Recruit Vitamin D to help win the war against winter bugs


Everyone in the UK should take vitamin D as a supplement – nutritional therapist Karen Geary explains what, how and why

Between October and April (when our shadow is longer than our height in the sunshine), we need to find vitamin D in food and supplements

In the UK, the National Institute for Health and Care Excellence (NICE) suggests that around 10 million people may be deficient in vitamin D. Why is it important, how do you get it and how do you know how much to take?

Why vitamin D?
We need vitamin D for our immune system to function. Immune cells have vitamin D receptors on them – when it is absorbed into the cells it provides a protective effect against infections and suppresses the replication of some viruses. These immune cells are mostly in the gut and it is thought that vitamin D may also support the integrity of the lining of the gut. There is also a suggestion that vitamin D may provide protection against other conditions (you can read more about that here). In other studies, vitamin D deficient individuals were found to be at higher risk of COVID-19 infection as compared with vitamin D sufficient patients.

How do I get vitamin D?
Our bodies cannot make vitamin D without sunlight and food (and then only in small amounts), so we need both sources or to use supplements. Vitamin D is fat-soluble, which means you need to eat fat to absorb it. Foods with vitamin D include oily fish, organic dairy, beef liver, mushrooms which have been exposed to sunlight, tofu, fortified milk products, fortified cereals and eggs. But we have to eat an enormous amount to get anyway near the recommended minimum amount – like 3kg of cheese, several cans of tuna and eight eggs! In the summer, when our skin is exposed to sunlight, 90 per cent of our total vitamin D comes from sunshine and we are likely to be making enough. However, between October and April (when our shadow is longer than our height in the sunshine), we need to find it elsewhere.
In food and supplements, there are two types of vitamin D: D2 which is found in plants, and D3, found in animal products. Our body makes D3, its preferred form, so it is important that you buy supplements in D3 form. Fortified foods are usually supplemented with D2.

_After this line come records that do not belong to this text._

/-- R28, R31, R36, R62, R633, R636, R659, R662: at State.reset no command waits, every register reads its reset value, every
channel is OFF with its outputs off, no unit is fenced, every tile is held and no base tick runs; the safety sets are not
committed and the sets 64 to 66 are. -/
def Obligations.ResetState : Prop :=
  State.reset.pending = [] ∧ (∀ o, State.reset.rg o = (regReset o).toNat ∧ State.reset.sh o = (regReset o).toNat) ∧
  (∀ n, (State.reset.ch n).state = .off ∧ (State.reset.ch n).outEn = false ∧ (State.reset.ch n).rngP = 15) ∧
  State.reset.fenced = [] ∧ State.reset.held = 15 ∧ State.reset.running = false ∧ State.reset.tick = 0 ∧
  (∀ k, State.reset.committed k = decide (64 ≤ k)) ∧ State.reset.memWf = true ∧ ∀ b, State.reset.byte b = 0

/-- Every step answers a next state: the model has no command without an effect (log 16). A command leaves the queue of the
commands that wait as it is: a step takes its front and nothing else. -/
def Obligations.QueueAndCompletion : Prop :=
  (∀ s : State, s.steps = true) ∧
  (∀ (s t : State) (c : Instr) (r : List Instr), s.pending = c :: r → step s = .next t → t.pending = r)

/-- Every step keeps the memory in its canonical form. -/
def Obligations.MemoryStaysCanonical : Prop :=
  ∀ s t : State, s.memWf = true → step s = .next t → t.memWf = true

/-- R636: at reset sets 0 to 63 are uncommitted; sets 64 to 66 are committed, with the CRC of their reset contents as their
reference. -/
def Obligations.CoveredSetsAtReset : Prop :=
  ∀ k, (k < 64 → State.reset.committed k = false) ∧
    (64 ≤ k → k < 67 → State.reset.committed k = true ∧ State.reset.refOf k = State.reset.crcForce k)

/-- R600: a clear that leaves a flag at 0 clears its bits in FLT_ESC and FLT_PERS; a clear of a kind-E flag always leaves it
at 0. -/
def Obligations.FaultClearClearsRecord : Prop :=
  ∀ (s : State) (a : Acc) (b : Block) (v : Word) (i : Nat), s.mayWrite a (fltOff (blockFrame b) fltSts) →
    let f := blockFrame b
    let w := (s.stsMeets (fltOff f fltSts) v.toNat).rg (fltOff f fltSts)
    v.toNat / 16777216 = w / 16777216 → i < 20 → bitOf w i = true → bitOf v.toNat i = true →
    ∃ t, exec (.faultClear a b v) s = .next t ∧
      (bitOf (t.rg (fltOff f fltSts)) i = false →
        bitOf (t.rg (fltOff f fltEsc)) i = false ∧ bitOf (t.rg (fltOff f fltPers)) i = false) ∧
      (((srcsOf f).getD i ⟨15, false, 0⟩).lvl = false → bitOf (t.rg (fltOff f fltSts)) i = false)

/-- R666: the guarded key of SYS_CHIPRST, no other first write of the requester to it pending, clears SYS_FLT_RSTSRC and then
pulls RESET_N: no base tick runs, every tile is held, the sequence has not begun, and the cause is SELF (2). -/
def Obligations.SelfReset : Prop :=
  ∀ (s : State) (a : Acc), s.mayWrite a sysChiprst → s.unpaired a sysChiprst = true →
    ∃ t, exec (.sysChiprst a) s = .next t ∧ t.rg (fltOff frSys fltSysFltRstsrc) = 0 ∧ t.rg sysRstCause = 2 ∧
      t.boot.phase = 0 ∧ t.running = false ∧ t.held = 15
end

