/-! `State.setPort` changes `fab` alone. -/

@[simp] theorem State.setPort_pending (s : State) (p : Nat) (v : Port) : (s.setPort p v).pending = s.pending := rfl
@[simp] theorem State.setPort_tick (s : State) (p : Nat) (v : Port) : (s.setPort p v).tick = s.tick := rfl
@[simp] theorem State.setPort_cyc (s : State) (p : Nat) (v : Port) : (s.setPort p v).cyc = s.cyc := rfl
@[simp] theorem State.setPort_running (s : State) (p : Nat) (v : Port) : (s.setPort p v).running = s.running := rfl
@[simp] theorem State.setPort_regs (s : State) (p : Nat) (v : Port) : (s.setPort p v).regs = s.regs := rfl
@[simp] theorem State.setPort_shadow (s : State) (p : Nat) (v : Port) : (s.setPort p v).shadow = s.shadow := rfl
@[simp] theorem State.setPort_voteErr (s : State) (p : Nat) (v : Port) : (s.setPort p v).voteErr = s.voteErr := rfl
@[simp] theorem State.setPort_seqRun (s : State) (p : Nat) (v : Port) : (s.setPort p v).seqRun = s.seqRun := rfl
@[simp] theorem State.setPort_seqAt (s : State) (p : Nat) (v : Port) : (s.setPort p v).seqAt = s.seqAt := rfl
@[simp] theorem State.setPort_mem (s : State) (p : Nat) (v : Port) : (s.setPort p v).mem = s.mem := rfl
@[simp] theorem State.setPort_memUE (s : State) (p : Nat) (v : Port) : (s.setPort p v).memUE = s.memUE := rfl
@[simp] theorem State.setPort_memCE (s : State) (p : Nat) (v : Port) : (s.setPort p v).memCE = s.memCE := rfl
@[simp] theorem State.setPort_chans (s : State) (p : Nat) (v : Port) : (s.setPort p v).chans = s.chans := rfl
@[simp] theorem State.setPort_fenced (s : State) (p : Nat) (v : Port) : (s.setPort p v).fenced = s.fenced := rfl
@[simp] theorem State.setPort_fenceAt (s : State) (p : Nat) (v : Port) : (s.setPort p v).fenceAt = s.fenceAt := rfl
@[simp] theorem State.setPort_held (s : State) (p : Nat) (v : Port) : (s.setPort p v).held = s.held := rfl
@[simp] theorem State.setPort_calSel (s : State) (p : Nat) (v : Port) : (s.setPort p v).calSel = s.calSel := rfl
@[simp] theorem State.setPort_calBad (s : State) (p : Nat) (v : Port) : (s.setPort p v).calBad = s.calBad := rfl
@[simp] theorem State.setPort_calFlip (s : State) (p : Nat) (v : Port) : (s.setPort p v).calFlip = s.calFlip := rfl
@[simp] theorem State.setPort_calHold (s : State) (p : Nat) (v : Port) : (s.setPort p v).calHold = s.calHold := rfl
@[simp] theorem State.setPort_calKeep (s : State) (p : Nat) (v : Port) : (s.setPort p v).calKeep = s.calKeep := rfl
@[simp] theorem State.setPort_tileT (s : State) (p : Nat) (v : Port) : (s.setPort p v).tileT = s.tileT := rfl
@[simp] theorem State.setPort_tileTUse (s : State) (p : Nat) (v : Port) : (s.setPort p v).tileTUse = s.tileTUse := rfl
@[simp] theorem State.setPort_tiles (s : State) (p : Nat) (v : Port) : (s.setPort p v).tiles = s.tiles := rfl
@[simp] theorem State.setPort_pscs (s : State) (p : Nat) (v : Port) : (s.setPort p v).pscs = s.pscs := rfl
@[simp] theorem State.setPort_auxPh (s : State) (p : Nat) (v : Port) : (s.setPort p v).auxPh = s.auxPh := rfl
@[simp] theorem State.setPort_contribs (s : State) (p : Nat) (v : Port) : (s.setPort p v).contribs = s.contribs := rfl
@[simp] theorem State.setPort_evcLast (s : State) (p : Nat) (v : Port) : (s.setPort p v).evcLast = s.evcLast := rfl
@[simp] theorem State.setPort_loopCnt (s : State) (p : Nat) (v : Port) : (s.setPort p v).loopCnt = s.loopCnt := rfl
@[simp] theorem State.setPort_fired (s : State) (p : Nat) (v : Port) : (s.setPort p v).fired = s.fired := rfl
@[simp] theorem State.setPort_trig (s : State) (p : Nat) (v : Port) : (s.setPort p v).trig = s.trig := rfl
@[simp] theorem State.setPort_alive (s : State) (p : Nat) (v : Port) : (s.setPort p v).alive = s.alive := rfl
@[simp] theorem State.setPort_fltReg (s : State) (p : Nat) (v : Port) : (s.setPort p v).fltReg = s.fltReg := rfl
@[simp] theorem State.setPort_causes (s : State) (p : Nat) (v : Port) : (s.setPort p v).causes = s.causes := rfl
@[simp] theorem State.setPort_later (s : State) (p : Nat) (v : Port) : (s.setPort p v).later = s.later := rfl
@[simp] theorem State.setPort_linkBad (s : State) (p : Nat) (v : Port) : (s.setPort p v).linkBad = s.linkBad := rfl
@[simp] theorem State.setPort_linkGood (s : State) (p : Nat) (v : Port) : (s.setPort p v).linkGood = s.linkGood := rfl
@[simp] theorem State.setPort_guards (s : State) (p : Nat) (v : Port) : (s.setPort p v).guards = s.guards := rfl
@[simp] theorem State.setPort_holds (s : State) (p : Nat) (v : Port) : (s.setPort p v).holds = s.holds := rfl
@[simp] theorem State.setPort_latches (s : State) (p : Nat) (v : Port) : (s.setPort p v).latches = s.latches := rfl
@[simp] theorem State.setPort_strobes (s : State) (p : Nat) (v : Port) : (s.setPort p v).strobes = s.strobes := rfl
@[simp] theorem State.setPort_crc (s : State) (p : Nat) (v : Port) : (s.setPort p v).crc = s.crc := rfl
@[simp] theorem State.setPort_refillAt (s : State) (p : Nat) (v : Port) : (s.setPort p v).refillAt = s.refillAt := rfl
@[simp] theorem State.setPort_lines (s : State) (p : Nat) (v : Port) : (s.setPort p v).lines = s.lines := rfl
@[simp] theorem State.setPort_lineOn (s : State) (p : Nat) (v : Port) : (s.setPort p v).lineOn = s.lineOn := rfl
@[simp] theorem State.setPort_updDue (s : State) (p : Nat) (v : Port) : (s.setPort p v).updDue = s.updDue := rfl
@[simp] theorem State.setPort_updAt (s : State) (p : Nat) (v : Port) : (s.setPort p v).updAt = s.updAt := rfl
@[simp] theorem State.setPort_boot (s : State) (p : Nat) (v : Port) : (s.setPort p v).boot = s.boot := rfl
@[simp] theorem State.setPort_fwq (s : State) (p : Nat) (v : Port) : (s.setPort p v).fwq = s.fwq := rfl
@[simp] theorem State.setPort_nextDtag (s : State) (p : Nat) (v : Port) : (s.setPort p v).nextDtag = s.nextDtag := rfl
@[simp] theorem State.setPort_cpu (s : State) (p : Nat) (v : Port) : (s.setPort p v).cpu = s.cpu := rfl
@[simp] theorem State.setPort_hostp (s : State) (p : Nat) (v : Port) : (s.setPort p v).hostp = s.hostp := rfl
@[simp] theorem State.setPort_clk (s : State) (p : Nat) (v : Port) : (s.setPort p v).clk = s.clk := rfl
@[simp] theorem State.setPort_jtag (s : State) (p : Nat) (v : Port) : (s.setPort p v).jtag = s.jtag := rfl
@[simp] theorem State.setPort_out (s : State) (p : Nat) (v : Port) : (s.setPort p v).out = s.out := rfl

Ed’s Note – I thought a vitamin deficiency sounded over-dramatic and ‘doesn’t-actually-happen-to-normal-people-like-us’.
Until, that is, my then-13 year old was diagnosed as vitamin D deficient after a couple of very worrying months. Dose yourselves, and dose your teenagers. The impact of low vitamin D levels is very real and deeply unpleasant.

How much to take?
An optimum level of vitamin D is between 75nmol/L and 100nmol/L. You can get an at-home test for £29 at and you can calculate how much you may need here.
Did you know that NHS and Public Health England recommends that anyone over 12 months old should take a supplement at a minimum of 400iu of vitamin D per day from October to March? This level, by the way, is barely enough to maintain current levels. Did you also know that the US – which is at a lower latitude than the UK (except Alaska) – recommends higher amounts, and with an upper tolerable limit?
It is always better to tailor the dose to suit you by testing your current levels.
However, if you are unable to take a test, a top-up dose over the winter of 2,000 to 3,000iu’s as a daily food supplement is sufficient and at this level is unlikely to lead to a too-high level unless your D3 is already too high, which is rare. Note this is much higher than the NHS recommendation. There are infant and junior supplements at a smaller dose also available. BetterYou offers good quality highly absorbable supplements. Unless you are taking blood thinners, I would always recommend taking vitamin D3 with vitamin K2. This is because the current research shows that vitamin K2 ensures that the calcium transported by the vitamin D is absorbed by your bones where it is needed.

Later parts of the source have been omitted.